The headcount – if you’re talking about headcount, the hiring, at the end of the second quarter, we are about 36 heads into the 100 headcount goal for the field organization. I think the faster and the better that we do that, the faster and quicker and more meaningful the impact would be on our dealer customers and their ability to grow their business with us, increase close rates. So we are very clearly pushing very hard to make that happen. And I suppose if it happened a little bit more quickly, we might put in some of the revenue that we talk about in terms of the back of the year.

Having said that, we modeled it as more third quarter weighted than fourth quarter weighted. So I think it’s embedded in that right now. We’re finding good people. The only issue we had in Q2 was we just assumed way more heads would come in at the beginning and that was, I think, A, just aggressive modeling and, B, probably unrealistic in terms of just the ability of recruiting organizations to find that many people and keep the quality bar high. So again, we’re just probably more aggressive on the modeling side of it, which is fine.

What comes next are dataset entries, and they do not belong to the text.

/-- Notes each disagreement, to be looked at again (R227). -/
def Block.winNote (b : Block) (d : Nat) (ds : List WinDiff) : Block :=
  if ds.isEmpty then b
  else b.modEngine d fun e => { e with rechecks := e.rechecks ++ ds.map fun x =>
    ⟨x.table, b.winClusters d, x.pos, x.cause, x.copy, b.ticks⟩ }

/-- Of the second reading, what is still there of a disagreement: the same cause, of the same copy of the same table (R227). -/
def Block.winAgain (b : Block) (d : Nat) (r : Recheck) (sh : Vec) : List WinDiff :=
  if r.cause == 3 then b.winCounts d r.table r.pos
  else (b.winDiffs d r.table r.mask r.pos sh).filter fun x => x.cause == r.cause && x.copy == r.copy

/-- A pass has compared its last shadow entry (R226, R229). -/
def Block.winPassEnd (b : Block) (d : Nat) : Block :=
  let b := (b.winNote d (b.winCounts d (b.winTable d) (b.winCount d))).count (R.TBL_WIN_PASSES d) 1
  if b.flag (R.TBL_WIN_CTRL d) F.TBL_WIN_CTRL_CONTINUOUS then b.setFld (R.TBL_WIN_STATUS d) F.TBL_WIN_STATUS_POSITION 0
  else b.lower (R.TBL_WIN_STATUS d) F.TBL_WIN_STATUS_BUSY

def Block.winBusy (b : Block) (d : Nat) : Bool := b.flag (R.TBL_WIN_STATUS d) F.TBL_WIN_STATUS_BUSY

/-- WINNOW_STOP, a write of WIN_CTRL (R229): the pass ends at its present entry. -/
def Block.winnowStop (w : Writer) (d v : Nat) (b : Block) : Block :=
  let b := b.storeReg w (R.TBL_WIN_CTRL d) v
  if F.TBL_WIN_CTRL_STOP.of v == 1 then b.lower (R.TBL_WIN_STATUS d) F.TBL_WIN_STATUS_BUSY else b

/-- WINNOW_START, a write of WIN_CTRL (R229). -/
def Block.winnowStart (w : Writer) (d v : Nat) (b : Block) : Block :=
  let t := b.winTable d
  if F.TBL_WIN_CTRL_START.of v == 0 then b.winnowStop w d v
  else if b.winBusy d || t == T.counter || t == T.frag || t ≥ 16 then b.refuse w (R.TBL_WIN_CTRL d)
  else
    let b := (b.setFld (R.TBL_WIN_STATUS d) F.TBL_WIN_STATUS_POSITION 0).raise (R.TBL_WIN_STATUS d) F.TBL_WIN_STATUS_BUSY
    (b.setWord (R.TBL_WIN_LOG_HEAD d) 0).winnowStop w d v

/-- WINNOW_COMPARE (R226): the shadow entry at POSITION has been read, 64 bytes. -/
def Block.winnowCompare (d : Nat) (raw : List Byte) (b : Block) : Block :=
  if !b.winBusy d then b
  else
    let i := b.winPos d
    if i ≥ b.winCount d then b.winPassEnd d
    else
      let sh := Vec.ofList ((List.range 16).map fun j => leVal (slice raw (4 * j) (4 * j + 4)))
      b.withRead 0 (.winRead d) fun b =>
      let b := ((b.dmaRead 0 64).winNote d (b.winDiffs d (b.winTable d) (b.winClusters d) i sh)).pmc (.tbl d) 0x06 0xFFF 1
      let b := b.setFld (R.TBL_WIN_STATUS d) F.TBL_WIN_STATUS_POSITION (i + 1)
      if i + 1 ≥ b.winCount d then b.winPassEnd d else b

/-- The log record of a disagreement (Table 7-24). -/
def Block.winRecord (b : Block) (d : Nat) (x : WinDiff) : List Byte :=
  let t := b.stampNow
  leBytes 1 x.table ++ leBytes 1 x.cause ++ leBytes 1 x.copy ++ zeros 1 ++ leBytes 4 x.index ++ leBytes 4 x.pos
    ++ leBytes 4 (b.engine d).winSeq ++ leBytes 4 t.ns ++ leBytes 4 t.s ++ zeros 8 ++ vecBytes x.device 16 ++ vecBytes x.shadow 16

/-- Reports a disagreement that persists (R228). -/
def Block.winReport (b : Block) (d : Nat) (x : WinDiff) : Block :=
  let size := b.fld (R.TBL_WIN_LOG_SIZE d) F.TBL_WIN_LOG_SIZE_V
  let head := b.word (R.TBL_WIN_LOG_HEAD d)
  let log := b.word (R.TBL_WIN_LOG_HI d) * 2 ^ 32 + b.word (R.TBL_WIN_LOG_LO d)
  let b := (b.pushJob 0 .winnow [(log + head % size * 160, b.winRecord d x)]).setWord (R.TBL_WIN_LOG_HEAD d) (head + 1)
  let b := if head + 1 > size then b.raise (R.TBL_WIN_STATUS d) F.TBL_WIN_STATUS_LOG_WRAP else b
  let b := (b.count (R.TBL_WIN_MISMATCHES d) 1).modEngine d fun e => { e with winSeq := e.winSeq + 1 }
  let recent := (b.engine d).winMsgs.filter fun t => b.ticks - t < 1000 * oneMs
  if recent.length ≥ 1000 then b
  else (b.sendAs 7 d (if x.cause == 4 then 0x34 else 0x33) (x.table * 2 ^ 28 + x.index) reqWinnow 0).modEngine d fun e =>
    { e with winMsgs := recent ++ [b.ticks] }

/-- Whether WIN_RECHECK µs have passed since a disagreement was noted. -/
def Block.recheckDue (b : Block) (d : Nat) (r : Recheck) : Bool :=
  b.fld (R.TBL_WIN_RECHECK d) F.TBL_WIN_RECHECK_V * 1000 ≤ b.ticks - r.at_

/-- WINNOW_RECHECK (R227, R228): WIN_RECHECK µs after a disagreement both are read again, and what persists is reported. -/
def Block.winnowRecheck (d : Nat) (raw : List Byte) (b : Block) : Block :=
  match (b.engine d).rechecks with
  | [] => b
  | r :: rest =>
    if !b.recheckDue d r then b
    else
      let sh := Vec.ofList ((List.range 16).map fun j => leVal (slice raw (4 * j) (4 * j + 4)))
      b.withRead 0 (.winRead d) fun b =>
      let b := (b.modEngine d fun e => { e with rechecks := rest }).dmaRead 0 64
      (b.winAgain d r sh).foldl (fun b x => b.winReport d x) b

/-- A shadow read of table t at position i has failed (R228). -/
def Block.winFailed (b : Block) (d t i : Nat) : Block :=
  let b := (b.lower (R.TBL_WIN_STATUS d) F.TBL_WIN_STATUS_BUSY).raise (R.TBL_WIN_STATUS d) F.TBL_WIN_STATUS_DMA_ERR
  (b.dmaFailed 0).sendAs 7 d 0x35 (t * 2 ^ 28 + i) reqWinnow 4

/-- WINNOW_DMA (R228): a shadow read fails: the pass's, which it ends; with no pass running, that of the oldest disagreement that is
due, which is looked at no longer (assumption 112). -/
def Block.winnowDma (d : Nat) (b : Block) : Block :=
  if b.winBusy d then b.withRead 0 (.winRead d) fun b => b.winFailed d (b.winTable d) (b.winPos d)
  else match (b.engine d).rechecks with
    | [] => b
    | r :: rest =>
      if b.recheckDue d r then
        b.withRead 0 (.winRead d) fun b => (b.modEngine d fun e => { e with rechecks := rest }).winFailed d r.table r.pos
      else b

end Sys2Proof.Machine
end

So we’re seeing people and the people that we have hired have been great. Chip went through some of the leadership of the organization that we brought in and they are very strong as well. And we really also focus very much on getting the right leadership in place as we brought in the actual field organization. But I think that’s sitting really right where we want it to be. I'm pretty happy with all the headcount-related planning and growth that we have in the business right now. I feel like we’ve got the cost structure in a good place and it’s – we will be scale margins as revenues grow at a pretty healthy clip in 2017 and going forward.

Blake Harper

Great. Thanks, guys.


Thank you. There are no further questions at this time. This concludes today’s teleconference. Thank you for your participation. You may disconnect your lines at this time.